French went on to write five more books in the Dublin Murder Squad series, all of them sprinkled through with the kind of ambiguity that was becoming her trademark: not every question is answered, not every case has a satisfying resolution, there are hints of supernatural phenomena left unexplained, and she always leaves you wanting more. Her unorthodox approach extends to the series in toto — rather than building it upon a single character, each book features a different detective at the POV-helm, each time cheerfully breaking the hearts of fans who’ve formed attachments to one detective or another. These attachments are verifiable — howled across social media platforms — readers declaring their favorites as loyally as any boy band fan, thrilled if “theirs” makes an appearance in a later book (me, I’m team Mackey). For French, the characters have always been as important, perhaps even more important, than the crime, and her detectives are more than just cookie-cutter stereotypes there to get the job done. They are achingly flawed, human, complex; the kinds of authentically realized characters worthy of a reader’s teen-scream allegiance.
What’s the next logical step for an author so keen to keep readers on their toes; what’s Tana French’s version of a canvas-shredding frame?

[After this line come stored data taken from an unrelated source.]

-- ==== Sys2Proof/Machine/Primality.lean ====
section
/-! DEFINITION. The primality controller: `TRIALDIV`, `REWRITE`, `MRTEST`, `ISPRIME` (rules R130 to R148). -/

namespace Sys2Proof.Machine

/-! ### Trial division -/

/-- The verdicts of trial division (R132). -/
inductive TrialVerdict where
  | accept
  | reject
  | undecided
deriving DecidableEq, Repr

/-- One iteration of `TrialDiv`'s loop at index `k`: `none` when it ends there (R132). -/
def trialNext (c k : Nat) : Option Nat :=
  if h : k < smallPrimes.length then
    if c = smallPrimes[k] ∨ bigRem c smallPrimes[k] (smallPrimes_pos h) = 0 then none else some (k + 1)
  else none

/-- The verdict where the loop ended (R132): equality is looked at before divisibility. -/
def trialVerdictAt (c k : Nat) : TrialVerdict :=
  if h : k < smallPrimes.length then
    if c = smallPrimes[k] then .accept
    else if bigRem c smallPrimes[k] (smallPrimes_pos h) = 0 then .reject
    else .undecided
  else .undecided

/-- The index at which `TrialDiv`, now at `k`, ends. -/
def trialEnd (c k : Nat) : Nat := loop (trialNext c) (Config.nSmallPrimes - k) k

/-- `TrialDiv(c)` (R132). -/
def trialDiv (c : Nat) : TrialVerdict := trialVerdictAt c (trialEnd c 0)

/-- The tag of a verdict of `TRIALDIV` (R133). -/
def TrialVerdict.tag : TrialVerdict → Tag
  | .accept => .pos
  | .reject => .neg
  | .undecided => .undecided

/-- The index at which trial division stands. -/
def trialIndex (s : State) : Nat :=
  match s.work with
  | some (.trial k) => k
  | _ => 0

/-- `TRIALDIV` (R133), from where it stands to its end. -/
def execTrialdiv (s : State) : StepResult :=
  .next (complete { tag := (trialVerdictAt s.op0 (trialEnd s.op0 (trialIndex s))).tag } s)

/-- One iteration of `TRIALDIV`. -/
def tickTrialdiv (s : State) : StepResult :=
  match trialNext s.op0 (trialIndex s) with
  | some k => .next { s with work := some (.trial k) }
  | none => .next (complete { tag := (trialVerdictAt s.op0 (trialIndex s)).tag } s)

/-! ### The rewrite decomposition -/

/-- The start of `Rewrite(v)` (R135). -/
def rewriteInit (v : Nat) : RewriteVars := ⟨0, v⟩

/-- One iteration of `Rewrite`'s loop (R135). -/
def rewriteNext (v : RewriteVars) : Option RewriteVars :=
  if isEven v.d then some ⟨v.s + 1, shr1 v.d⟩ else none

/-- The rest of `Rewrite`'s loop: a non-zero `d` halves at each iteration (R136).  No caller has `d = 0`. -/
def rewriteLoop (v : RewriteVars) : RewriteVars := loop rewriteNext v.d v

/-- `Rewrite(v)` (R135). -/
def rewriteOf (v : Nat) : RewriteVars := rewriteLoop (rewriteInit v)

/-- Where `REWRITE` stands. -/
def rewriteVars (s : State) : RewriteVars :=
  match s.work with
  | some (.rewrite v) => v
  | _ => rewriteInit s.op0

/-- What `REWRITE` delivers: `d` in `RES0`, `s` in `RCNT` (R136). -/
def rewriteResults (v : RewriteVars) : Results := { res0 := v.d, rcnt := v.s, tag := .pos }

/-- `REWRITE` (R136), from where it stands to its end. -/
def execRewrite (s : State) : StepResult :=
  if s.op0 = 0 then .next (raiseFault .rewriteZero s)
  else .next (complete (rewriteResults (rewriteLoop (rewriteVars s))) s)

/-- One iteration of `REWRITE`. -/
def tickRewrite (s : State) : StepResult :=
  if s.op0 = 0 then .next (raiseFault .rewriteZero s)
  else match rewriteNext (rewriteVars s) with
    | some v => .next { s with work := some (.rewrite v) }
    | none => .next (complete (rewriteResults (rewriteVars s)) s)

/-! ### One Miller–Rabin round -/

/-- The verdict of one round (R139). -/
inductive RoundVerdict where
  | pass
  | composite
deriving DecidableEq, Repr

/-- The inner loop with `left` squarings still allowed (R139). -/
def mrSquares (c : Nat) (hc : 0 < c) : Nat → Nat → RoundVerdict
  | 0, _ => .composite
  | left + 1, x =>
    let y := mulMod x x c hc
    if y = 1 then .composite else if y = bigSubNat c 1 then .pass else mrSquares c hc left y

/-- A round once `x = a^d mod c` is known (R139). -/
def mrJudge (c : Nat) (hc : 0 < c) (v : RewriteVars) (x : Nat) : RoundVerdict :=
  if x = 1 ∨ x = bigSubNat c 1 then .pass else mrSquares c hc (v.s - 1) x

/-- `MrRound(c, s, d, a)` (R139). -/
def mrRound (c : Nat) (hc : 0 < c) (v : RewriteVars) (a : Nat) : RoundVerdict := mrJudge c hc v (modExp a v.d c hc)

/-! ### The sampler port -/

/-- The request of a round: `RandRange(2, candidate - 2)` (R140, R142). -/
def mrRequest (c : Nat) : Request := ⟨2, bigSubNat c 2⟩

/-- Whether the sampler's answer is one the spec allows (R78). -/
def Request.admits (q : Request) (a : Nat) : Bool := q.lo ≤ a && a ≤ q.hi

/-- Where some answer is in range the candidate is not 0: it is at least 4 (R142). -/
theorem pos_of_admits {c a : Nat} (h : (mrRequest c).admits a = true) : 0 < c := by
  obtain ⟨hlo, hhi⟩ := (Bool.and_eq_true _ _).mp h
  have hlo : 2 ≤ a := of_decide_eq_true hlo
  have hhi : a ≤ c - 2 := of_decide_eq_true hhi
  omega

/-! ### The round loop -/

/-- How the rounds end, given the sampler's script. -/
inductive RoundsEnd where
  /-- all 128 rounds passed (R140) -/
  | prime
  /-- a round found the candidate composite (R140) -/
  | composite
  /-- the sampler does not answer: `left` rounds are still to begin (R79) -/
  | hold (left : Nat)
  /-- the sampler answered out of range (U7 of spec/93) -/
  | outOfRange
deriving DecidableEq, Repr

/-- What the rounds did. -/
structure Rounds where
  ending : RoundsEnd
  /-- requests that were made -/
  asks   : Nat
  /-- answers the sampler has left -/
  script : List Nat
deriving DecidableEq, Repr

/-- The round loop of `MillerRabin` with `left` rounds still to begin (R140): one draw at the start of each round that is
begun (R142). -/
def mrRounds (c : Nat) (hc : 0 < c) (v : RewriteVars) : Nat → List Nat → Rounds
  | 0, script => ⟨.prime, 0, script⟩
  | left + 1, [] => ⟨.hold (left + 1), 1, []⟩
  | left + 1, a :: script =>
    if (mrRequest c).admits a then
      match mrRound c hc v a with
      | .composite => ⟨.composite, 1, script⟩
      | .pass =>
        let r := mrRounds c hc v left script
        { r with asks := r.asks + 1 }
    else ⟨.outOfRange, 1, script⟩

/-- The rounds left when a round is over. -/
def mrAfter (c : Nat) (hc : 0 < c) (v : RewriteVars) (round : Nat) (verdict : RoundVerdict) (script : List Nat) : Rounds :=
  match verdict with
  | .composite => ⟨.composite, 0, script⟩
  | .pass => mrRounds c hc v (Config.mrRounds - round) script

/-- The general path of `MillerRabin` from where it stands: `c` odd, `c ≥ 5` (R140). -/
def mrRun (c : Nat) (hc : 0 < c) (m : MrStage) (script : List Nat) : Rounds :=
  match m with
  | .rewrite v => mrRounds c hc (rewriteLoop v) Config.mrRounds script
  | .draw round v => mrRounds c hc v (Config.mrRounds + 1 - round) script
  | .power round v _ p => mrAfter c hc v round (mrJudge c hc v (expLoop c hc p).result) script
  | .square round v _ j x => mrAfter c hc v round (mrSquares c hc (v.s - 1 - j) x) script

/-- `s` and `d` of the candidate, for a stage (R140). -/
def mrVars (m : MrStage) : RewriteVars :=
  match m with
  | .rewrite v => rewriteLoop v
  | .draw _ v => v
  | .power _ v _ _ => v
  | .square _ v _ _ _ => v

/-- Where Miller–Rabin stands. -/
def mrStage (s : State) : MrStage :=
  match s.work with
  | some (.millerRabin m) => m
  | _ => .rewrite (rewriteInit (bigSubNat s.op0 1))

/-- The requests and the script after the rounds; a request that was outstanding before is not a new one (R78). -/
def recordRounds (r : Rounds) (s : State) : State :=
  { s with env := { s.env with
    script := r.script
    asked := List.replicate (r.asks - s.request.isSome.toNat) (mrRequest s.op0) ++ s.env.asked } }

/-- The state the rounds lead to. -/
def endRounds (r : Rounds) (s : State) : StepResult :=
  match r.ending with
  | .prime => .next (complete { tag := .pos } (recordRounds r s))
  | .composite => .next (complete { tag := .neg } (recordRounds r s))
  | .hold left => .next
      { recordRounds r s with
        work := some (.millerRabin (.draw (Config.mrRounds + 1 - left) (mrVars (mrStage s))))
        request := some (mrRequest s.op0) }
  | .outOfRange => .refused .samplerOutOfRange

/-- `MillerRabin(OP[0])` (R140): the special cases first (R137, R138), then the general path. -/
def millerRabin (s : State) : StepResult :=
  if s.op0 = 2 ∨ s.op0 = 3 then .next (complete { tag := .pos } s)
  else if h : isEven s.op0 then .next (complete { tag := .neg } s)
  else if s.op0 = 1 then .next (raiseFault .candidateDomain s)
  else endRounds (mrRun s.op0 (pos_of_not_even h) (mrStage s) s.env.script) s

/-- The sampler's answer reaches the block (R78): the round goes on with it as its witness. -/
def deliver (a : Nat) (s : State) : StepResult :=
  match s.work with
  | some (.millerRabin (.draw round v)) =>
    if h : (mrRequest s.op0).admits a then .next
      { s with
        work := some (.millerRabin (.power round v a (expInit a v.d s.op0 (pos_of_admits h))))
        request := none }
    else .refused .samplerOutOfRange
  | _ => .next s

/-- The sampler answers the `number`-th request the block has issued (R78).  Only the answer to the outstanding request
reaches the block, and that is the last one issued; an answer to a request that reset abandoned is discarded, also when
another request is outstanding by then (R240). -/
def samplerAnswer (number a : Nat) (s : State) : StepResult :=
  match s.request with
  | none => .next s
  | some _ => if number = s.env.asked.length then deliver a s else .next s

/-- The state with another stage of Miller–Rabin. -/
def State.withStage (s : State) (m : MrStage) : State := { s with work := some (.millerRabin m) }

/-- The start of a round (R140): when 128 are over the verdict is `PRIME`; else the request is made, and the round goes on
once the sampler answers (R79). -/
def tickDraw (round : Nat) (s : State) : StepResult :=
  if Config.mrRounds < round then .next (complete { tag := .pos } s)
  else match s.request with
    | none => .next
        { s with
          request := some (mrRequest s.op0)
          env := { s.env with asked := mrRequest s.op0 :: s.env.asked } }
    | some _ =>
      match s.env.script with
      | [] => .next s
      | a :: script => deliver a { s with env := { s.env with script := script } }

/-- The end of a round (R139, R140). -/
def tickVerdict (round : Nat) (v : RewriteVars) (verdict : RoundVerdict) (s : State) : StepResult :=
  match verdict with
  | .composite => .next (complete { tag := .neg } s)
  | .pass => .next (s.withStage (.draw (round + 1) v))

/-- One iteration of the general path (R139, R140). -/
def tickStage (m : MrStage) (s : State) (hc : 0 < s.op0) : StepResult :=
  match m with
  | .rewrite v =>
    match rewriteNext v with
    | some v' => .next (s.withStage (.rewrite v'))
    | none => .next (s.withStage (.draw 1 v))
  | .draw round v => tickDraw round (s.withStage (.draw round v))
  | .power round v a p =>
    match expNext s.op0 hc p with
    | some p' => .next (s.withStage (.power round v a p'))
    | none =>
      if p.result = 1 ∨ p.result = bigSubNat s.op0 1 then tickVerdict round v .pass s
      else .next (s.withStage (.square round v a 0 p.result))
  | .square round v a j x =>
    if j < v.s - 1 then
      let y := mulMod x x s.op0 hc
      if y = 1 then tickVerdict round v .composite s
      else if y = bigSubNat s.op0 1 then tickVerdict round v .pass s
      else .next (s.withStage (.square round v a (j + 1) y))
    else tickVerdict round v .composite s

/-- One iteration of `MillerRabin` (R140). -/
def tickMillerRabin (s : State) : StepResult :=
  if s.op0 = 2 ∨ s.op0 = 3 then .next (complete { tag := .pos } s)
  else if h : isEven s.op0 then .next (complete { tag := .neg } s)
  else if s.op0 = 1 then .next (raiseFault .candidateDomain s)
  else tickStage (mrStage s) s (pos_of_not_even h)

/-- `MRTEST` (R141), from where it stands to its end, or to a request the sampler does not answer. -/
def execMrtest (s : State) : StepResult := millerRabin s

/-- One iteration of `MRTEST`. -/
def tickMrtest (s : State) : StepResult := tickMillerRabin s

/-! ### The whole test -/

/-- Whether `ISPRIME` is past trial division. -/
def pastTrial (s : State) : Bool :=
  match s.work with
  | some (.millerRabin _) => true
  | _ => false

/-- `ISPRIME` (R145, R146), from where it stands to its end, or to a request the sampler does not answer. -/
def execIsprime (s : State) : StepResult :=
  if pastTrial s then millerRabin s
  else match trialVerdictAt s.op0 (trialEnd s.op0 (trialIndex s)) with
    | .accept => .next (complete { tag := .pos } s)
    | .reject => .next (complete { tag := .neg } s)
    | .undecided => millerRabin s

/-- One iteration of `ISPRIME`. -/
def tickIsprime (s : State) : StepResult :=
  if pastTrial s then tickMillerRabin s
  else match trialNext s.op0 (trialIndex s) with
    | some k => .next { s with work := some (.trial k) }
    | none =>
      match trialVerdictAt s.op0 (trialIndex s) with
      | .accept => .next (complete { tag := .pos } s)
      | .reject => .next (complete { tag := .neg } s)
      | .undecided => tickMillerRabin s

end Sys2Proof.Machine
end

It’s The Witch Elm: a standalone title more psychological suspense than procedural — a murder mystery without a corpse for more than 150 pages, and an unreliable narrator who is both victim and suspect, as flawed and human as any of French’s previous characters. But this time, no one’s fighting to make him “theirs.”
Twenty-eight-year-old Toby Hennessy is not a hero for our times. In a day and age in which we’ve become perfectly comfortable rooting for the villains in our entertainment, he’s not even an antihero for our times. He’s something stickier — a contemporary archetype all too familiar to anyone with an eye on the news cycle: the privileged man facing the consequences of his actions for the first time ever, forced to take a personal inventory, shocked to find flaws tarnishing his sparkle.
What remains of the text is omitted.